В период между русско-японской и балканскими войнами Ковалевский активно выступал с публицистическими работами, в которых активно пропагандировал отказ от войны и прекращение гонки вооружений [1, с. 25]. Размышления этого времени были проникнуты оптимизмом, порой безоглядной верой в моральный и культурный прогресс человечества. Ученый считал, что уже, вероятно навсегда, исчезли приносившие в прошлом столько бедствий проекты всемирных империй, насильственного сближения рас и народов, навязывания кому бы то ни было чужой культуры. «Мир поумнел» - решительно констатировал он. Теперь человечеству стали чужды не только войны из-за династических и религиозных интересов, но и с целью простого расширения границ и увеличения народонаселения. Однако если дело доходило до вооруженного столкновения, то главной причиной выступала торгово-экономическая конкуренция за новые рынки сбыта. Но и эти конфликты можно уже было вполне урегулировать без всякого кровопролития, используя посредничество и третейское разбирательство. Разумеется, никакое посредничество или арбитраж не смогли бы урегулировать конфликт, когда на кону стояли самостоятельность народа и его самоопределение.
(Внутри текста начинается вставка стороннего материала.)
/-- The error of a descriptor whose write failed at block or record `k`: that one, unless an earlier one, or one in reading the same block, came
first (R237). -/
def PressErr.atWrite (a : PressErr) (k : Nat) : PressErr := if a.code ≠ .ok ∧ a.place ≤ k then a else ⟨.xlate, k⟩

/-- The first of two errors. -/
def PressErr.then (a : PressErr) (c : PressCodeVal) (place : Nat) : PressErr := if a.code = .ok ∧ c ≠ .ok then ⟨c, place⟩ else a

/-- What running a descriptor gives: its end, or a wait at a ring. -/
inductive Work
  | ended (s : State) (e : PressErr) (result : Nat)
  | waits (c : EngineCur) (s : State)
deriving DecidableEq, Repr

/-- A part of the output, a block or record: bytes and their poison. -/
structure OutPart where
  bytes : List Byte
  poison : Bool := false
deriving DecidableEq, Repr

/-- The bytes of some parts. -/
def partBytes (l : List OutPart) : List Byte := l.flatMap (·.bytes)

/-- The context of a running descriptor: its engine, job and rings. -/
structure EngineCtx where
  par : ParishRef
  eng : ParishEngine
  num : Nat
  job : Job
  src : Option RingRef
  dst : Option RingRef
deriving DecidableEq, Repr

/-- The actor of an engine. -/
def EngineCtx.actor (x : EngineCtx) : Actor := actorOf x.num x.job

/-! Memory of this package and of others (R197, log entry 99). -/

/-- Whether a requester is an engine that reads, or that writes. -/
def engineReads (p : ParishRef) (e : ParishEngine) : Requester → Bool
  | .engineRead q g _ => q == p && g == e
  | _ => false
def engineWrites (p : ParishRef) (e : ParishEngine) : Requester → Bool
  | .engineWrite q g => q == p && g == e
  | _ => false

/-- Bytes that have come from another package, with their poison; none while one is missing. -/
def EngineCur.seen (c : EngineCur) (ea n : Nat) : Option (List Byte × Bool) :=
  let l := (List.range n).map fun i => c.rbuf.find (ea + i)
  if l.all Option.isSome then some (l.map fun b => (b.map Prod.fst).getD 0, l.any fun b => (b.map Prod.snd).getD false) else none

/-- The slot that an engine holds: that of its descriptors (R177, R233). -/
def State.engineHolds (s : State) (p : ParishRef) (e : ParishEngine) : List SlotRef := ((s.engine p e).dslot.map (·.slot)).toList

/-- Memory that an engine reads: of this package, or what has come from another one. -/
def State.engineLoad (s : State) (x : EngineCtx) (c : EngineCur) (ea n : Nat) : Option ((List Byte × Bool) × State) :=
  if s.isRemote x.actor false ea then (c.seen ea n).map fun b => (b, s)
  else s.readAt x.actor (s.engineHolds x.par x.eng) (c.desc.getLsbD 10) ea n

/-- Memory that an engine writes: of this package, or by WRITE packets to another one. -/
def State.engineStore (s : State) (p : ParishRef) (e : ParishEngine) (a : Actor) (alloc : Bool) (ea : Nat) (d : List Byte) (poisoned : Bool) :
    Option State :=
  if s.isRemote a true ea then s.tell p.die a.household ea d poisoned (.engineWrite p e)
  else s.writeAt a (.engine p e) (s.engineHolds p e) alloc ea d poisoned

/-- Some runs of a part written one after another, until one faults: whether all were (R238). -/
def State.writePart (s : State) (x : EngineCtx) (alloc : Bool) (ea : Nat) (p : OutPart) : List (Nat × Nat) → State × Bool
  | [] => (s, true)
  | r :: rs =>
    match s.engineStore x.par x.eng x.actor alloc r.1 (slice p.bytes (r.1 - ea) r.2) p.poison with
    | some t => t.writePart x alloc ea p rs
    | none => (s, false)

/-- Memory parts written from an address on, until one faults: how many were written whole. -/
def State.writeParts (s : State) (x : EngineCtx) (alloc : Bool) : Nat → List OutPart → State × Nat
  | _, [] => (s, 0)
  | ea, p :: ps =>
    let w := s.writePart x alloc ea p (runsOf ea p.bytes.length)
    if w.2 then
      let r := w.1.writeParts x alloc (ea + p.bytes.length) ps
      (r.1, r.2 + 1)
    else (w.1, 0)

/-- The whole output in one slot of a ring (R235); what the manual does not give of the header is free (log entry 7). -/
def State.sendOutSlot (s : State) (r : RingRef) (i fmt : Nat) (l : List OutPart) : State :=
  let b := partBytes l
  let x := s.ring r
  let t := s.padWrite (ringSlot r) (x.payloadOff i) (b.take x.capacity) false
  let w := hdrWord (BitVec.ofNat 4 fmt) (t.fresh.1.setWidth 8) (l.any (·.poison)) (min b.length (2 ^ 21 - 1))
  t.fresh.2.fresh.2.publishSlot r i w (some t.fresh.2.fresh.1)

/-- The output of a descriptor: a descriptor whose input broke R107 or R246 leaves free bytes (R128, log entry 7). -/
def State.outParts (s : State) (c : EngineCur) : List OutPart → List OutPart × State
  | [] => ([], s)
  | p :: ps =>
    let y := if c.broken then (OutPart.mk (s.freshBytes p.bytes.length).1 p.poison, (s.freshBytes p.bytes.length).2) else (p, s)
    let z := y.2.outParts c ps
    (y.1 :: z.1, z.2)

/-- Output to the destination. `s0` is the state to which a wait for a slot goes back; `result` is RESULT from the parts that were written
whole. -/
def State.putOut (s s0 : State) (x : EngineCtx) (c : EngineCur) (fmt : Nat) (l : List OutPart) (e : PressErr) (result : List OutPart → Nat) :
    Work :=
  let d := c.desc
  match x.dst with
  | some r =>
    (match s.engineSlot r (.engine x.par x.eng) false with
    | (some i, u) => .ended (u.sendOutSlot r i fmt l) e (result l)
    | (none, _) => .waits c (s0.engineSlot r (.engine x.par x.eng) false).2)
  | none =>
    let w := s.writeParts x (d.getLsbD 10) (pressDst d) l
    .ended w.1 (if w.2 = l.length then e else e.atWrite w.2) (result (l.take w.2))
Однако, помимо этих, вполне справедливых, по мнению Ковалевского, причин для войны, существовало множество других, из-за которых «легко завязывается распря, на многие годы прекращающая возможность мирного обмена, а иногда и переходящая сразу или в конце концов во враждебные действия». Именно данную категорию конфликтов и помогали урегулировать или даже не допустить общества мира. Ученый призывал поддержать миролюбивую деятельность Московского Общества мира и его отделений. «Оно не помешает русским людям, - уверял
автор, - постоять в случае нужды за самостоятельность и честь своей родины, жертвуя им жизнью и достоянием; но оно способно предупредить военные авантюры хотя бы выяснением того, что в том или другом их исходе не замешаны существенные интересы государства и нации» [8, с. 4-5].
Будучи членом Государственного совета (с 1907 г.), Ковалевский и на его заседаниях выступал с миротворческими призывами. Так, он весьма резко и язвительно, щедро пересыпая свою речь ссылками на Святой Писание, прокомментировал критику некоторых членов Госсовета относительно включения в хрестоматии для сельских школ антивоенных текстов. «Не решитесь ли вы утверждать, - риторически вопрошал Ковалевский, - что христианину не следует быть озабоченным "о мире всего мира", что христианин непременно должен любить войну и ему не позволено мечтать о наступлении в отдаленном будущем таких порядков, при которых люди и народы жили бы в полном согласии между собой» [13, с. 50].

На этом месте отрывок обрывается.